I need the lines below from the one with "let combo := (t" down to the one with "let noCredit := !idle" reproduced exactly, both ends included, and nothing else.

☆ ☆ ☆

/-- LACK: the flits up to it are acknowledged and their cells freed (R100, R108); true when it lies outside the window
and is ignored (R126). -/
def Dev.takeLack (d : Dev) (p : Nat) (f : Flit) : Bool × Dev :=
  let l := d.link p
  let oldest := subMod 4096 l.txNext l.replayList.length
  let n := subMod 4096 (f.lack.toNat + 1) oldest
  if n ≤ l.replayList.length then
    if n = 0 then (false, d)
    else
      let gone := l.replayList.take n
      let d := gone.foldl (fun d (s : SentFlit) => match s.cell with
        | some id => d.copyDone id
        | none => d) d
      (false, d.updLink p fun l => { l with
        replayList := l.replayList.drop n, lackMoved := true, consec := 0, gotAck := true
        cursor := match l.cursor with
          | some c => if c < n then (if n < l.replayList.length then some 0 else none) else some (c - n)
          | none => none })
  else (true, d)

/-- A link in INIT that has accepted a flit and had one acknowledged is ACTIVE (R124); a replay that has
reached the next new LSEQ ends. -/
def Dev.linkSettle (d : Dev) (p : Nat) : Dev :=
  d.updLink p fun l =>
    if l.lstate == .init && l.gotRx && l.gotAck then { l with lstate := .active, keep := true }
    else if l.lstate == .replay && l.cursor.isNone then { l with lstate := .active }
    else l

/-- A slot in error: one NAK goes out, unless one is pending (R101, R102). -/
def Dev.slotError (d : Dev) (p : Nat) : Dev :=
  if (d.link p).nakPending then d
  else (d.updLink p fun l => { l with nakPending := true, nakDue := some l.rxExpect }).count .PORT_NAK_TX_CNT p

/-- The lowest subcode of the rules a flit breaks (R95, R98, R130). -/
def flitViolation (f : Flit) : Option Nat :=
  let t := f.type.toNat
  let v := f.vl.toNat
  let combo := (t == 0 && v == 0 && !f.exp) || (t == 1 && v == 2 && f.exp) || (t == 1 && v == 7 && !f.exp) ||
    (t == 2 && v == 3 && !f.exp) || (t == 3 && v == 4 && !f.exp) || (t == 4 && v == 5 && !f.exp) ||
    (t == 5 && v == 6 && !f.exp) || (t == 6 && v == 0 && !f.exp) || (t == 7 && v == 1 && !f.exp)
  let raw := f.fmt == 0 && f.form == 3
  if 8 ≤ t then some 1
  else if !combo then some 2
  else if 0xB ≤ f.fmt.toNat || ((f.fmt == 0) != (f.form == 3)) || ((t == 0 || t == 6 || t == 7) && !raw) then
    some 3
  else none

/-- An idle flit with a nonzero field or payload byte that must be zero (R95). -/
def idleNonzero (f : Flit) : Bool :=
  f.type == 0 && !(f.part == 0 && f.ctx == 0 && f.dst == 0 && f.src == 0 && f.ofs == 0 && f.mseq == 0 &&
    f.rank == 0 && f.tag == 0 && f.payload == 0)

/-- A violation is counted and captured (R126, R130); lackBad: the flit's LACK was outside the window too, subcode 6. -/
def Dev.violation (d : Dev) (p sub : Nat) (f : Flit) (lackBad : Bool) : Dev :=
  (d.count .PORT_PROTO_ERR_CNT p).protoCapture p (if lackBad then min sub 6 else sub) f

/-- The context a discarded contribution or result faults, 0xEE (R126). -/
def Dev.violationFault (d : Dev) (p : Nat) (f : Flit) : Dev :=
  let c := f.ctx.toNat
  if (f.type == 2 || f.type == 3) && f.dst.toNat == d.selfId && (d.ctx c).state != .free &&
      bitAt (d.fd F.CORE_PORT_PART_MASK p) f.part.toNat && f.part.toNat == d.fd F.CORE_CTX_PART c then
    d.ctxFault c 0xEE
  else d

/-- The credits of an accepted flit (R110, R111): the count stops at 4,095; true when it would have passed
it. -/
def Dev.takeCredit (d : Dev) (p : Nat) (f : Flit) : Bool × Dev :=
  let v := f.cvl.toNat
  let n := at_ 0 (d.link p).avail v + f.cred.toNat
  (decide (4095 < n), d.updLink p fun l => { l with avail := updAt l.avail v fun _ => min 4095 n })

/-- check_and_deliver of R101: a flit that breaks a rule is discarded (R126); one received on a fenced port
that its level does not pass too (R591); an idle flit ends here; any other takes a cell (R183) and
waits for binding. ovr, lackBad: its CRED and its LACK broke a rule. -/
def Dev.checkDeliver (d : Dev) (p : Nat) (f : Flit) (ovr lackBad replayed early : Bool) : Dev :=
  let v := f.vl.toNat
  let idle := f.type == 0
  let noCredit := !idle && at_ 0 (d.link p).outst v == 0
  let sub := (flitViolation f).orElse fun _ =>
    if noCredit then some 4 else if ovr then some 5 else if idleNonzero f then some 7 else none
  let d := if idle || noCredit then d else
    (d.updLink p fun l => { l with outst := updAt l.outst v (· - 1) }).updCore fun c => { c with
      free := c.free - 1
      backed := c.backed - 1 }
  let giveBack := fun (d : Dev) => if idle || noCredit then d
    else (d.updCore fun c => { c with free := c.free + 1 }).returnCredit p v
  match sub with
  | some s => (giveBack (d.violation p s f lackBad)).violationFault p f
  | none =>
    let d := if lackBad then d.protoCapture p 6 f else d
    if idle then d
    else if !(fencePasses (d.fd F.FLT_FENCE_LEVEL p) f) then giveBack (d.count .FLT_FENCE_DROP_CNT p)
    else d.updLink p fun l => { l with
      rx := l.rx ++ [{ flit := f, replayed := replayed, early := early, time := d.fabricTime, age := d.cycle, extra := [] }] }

☆ ☆ ☆

OUTPUT FOR THIS EXERCISE:
  let combo := (t == 0 && v == 0 && !f.exp) || (t == 1 && v == 2 && f.exp) || (t == 1 && v == 7 && !f.exp) ||
    (t == 2 && v == 3 && !f.exp) || (t == 3 && v == 4 && !f.exp) || (t == 4 && v == 5 && !f.exp) ||
    (t == 5 && v == 6 && !f.exp) || (t == 6 && v == 0 && !f.exp) || (t == 7 && v == 1 && !f.exp)
  let raw := f.fmt == 0 && f.form == 3
  if 8 ≤ t then some 1
  else if !combo then some 2
  else if 0xB ≤ f.fmt.toNat || ((f.fmt == 0) != (f.form == 3)) || ((t == 0 || t == 6 || t == 7) && !raw) then
    some 3
  else none

/-- An idle flit with a nonzero field or payload byte that must be zero (R95). -/
def idleNonzero (f : Flit) : Bool :=
  f.type == 0 && !(f.part == 0 && f.ctx == 0 && f.dst == 0 && f.src == 0 && f.ofs == 0 && f.mseq == 0 &&
    f.rank == 0 && f.tag == 0 && f.payload == 0)

/-- A violation is counted and captured (R126, R130); lackBad: the flit's LACK was outside the window too, subcode 6. -/
def Dev.violation (d : Dev) (p sub : Nat) (f : Flit) (lackBad : Bool) : Dev :=
  (d.count .PORT_PROTO_ERR_CNT p).protoCapture p (if lackBad then min sub 6 else sub) f

/-- The context a discarded contribution or result faults, 0xEE (R126). -/
def Dev.violationFault (d : Dev) (p : Nat) (f : Flit) : Dev :=
  let c := f.ctx.toNat
  if (f.type == 2 || f.type == 3) && f.dst.toNat == d.selfId && (d.ctx c).state != .free &&
      bitAt (d.fd F.CORE_PORT_PART_MASK p) f.part.toNat && f.part.toNat == d.fd F.CORE_CTX_PART c then
    d.ctxFault c 0xEE
  else d

/-- The credits of an accepted flit (R110, R111): the count stops at 4,095; true when it would have passed
it. -/
def Dev.takeCredit (d : Dev) (p : Nat) (f : Flit) : Bool × Dev :=
  let v := f.cvl.toNat
  let n := at_ 0 (d.link p).avail v + f.cred.toNat
  (decide (4095 < n), d.updLink p fun l => { l with avail := updAt l.avail v fun _ => min 4095 n })

/-- check_and_deliver of R101: a flit that breaks a rule is discarded (R126); one received on a fenced port
that its level does not pass too (R591); an idle flit ends here; any other takes a cell (R183) and
waits for binding. ovr, lackBad: its CRED and its LACK broke a rule. -/
def Dev.checkDeliver (d : Dev) (p : Nat) (f : Flit) (ovr lackBad replayed early : Bool) : Dev :=
  let v := f.vl.toNat
  let idle := f.type == 0
  let noCredit := !idle && at_ 0 (d.link p).outst v == 0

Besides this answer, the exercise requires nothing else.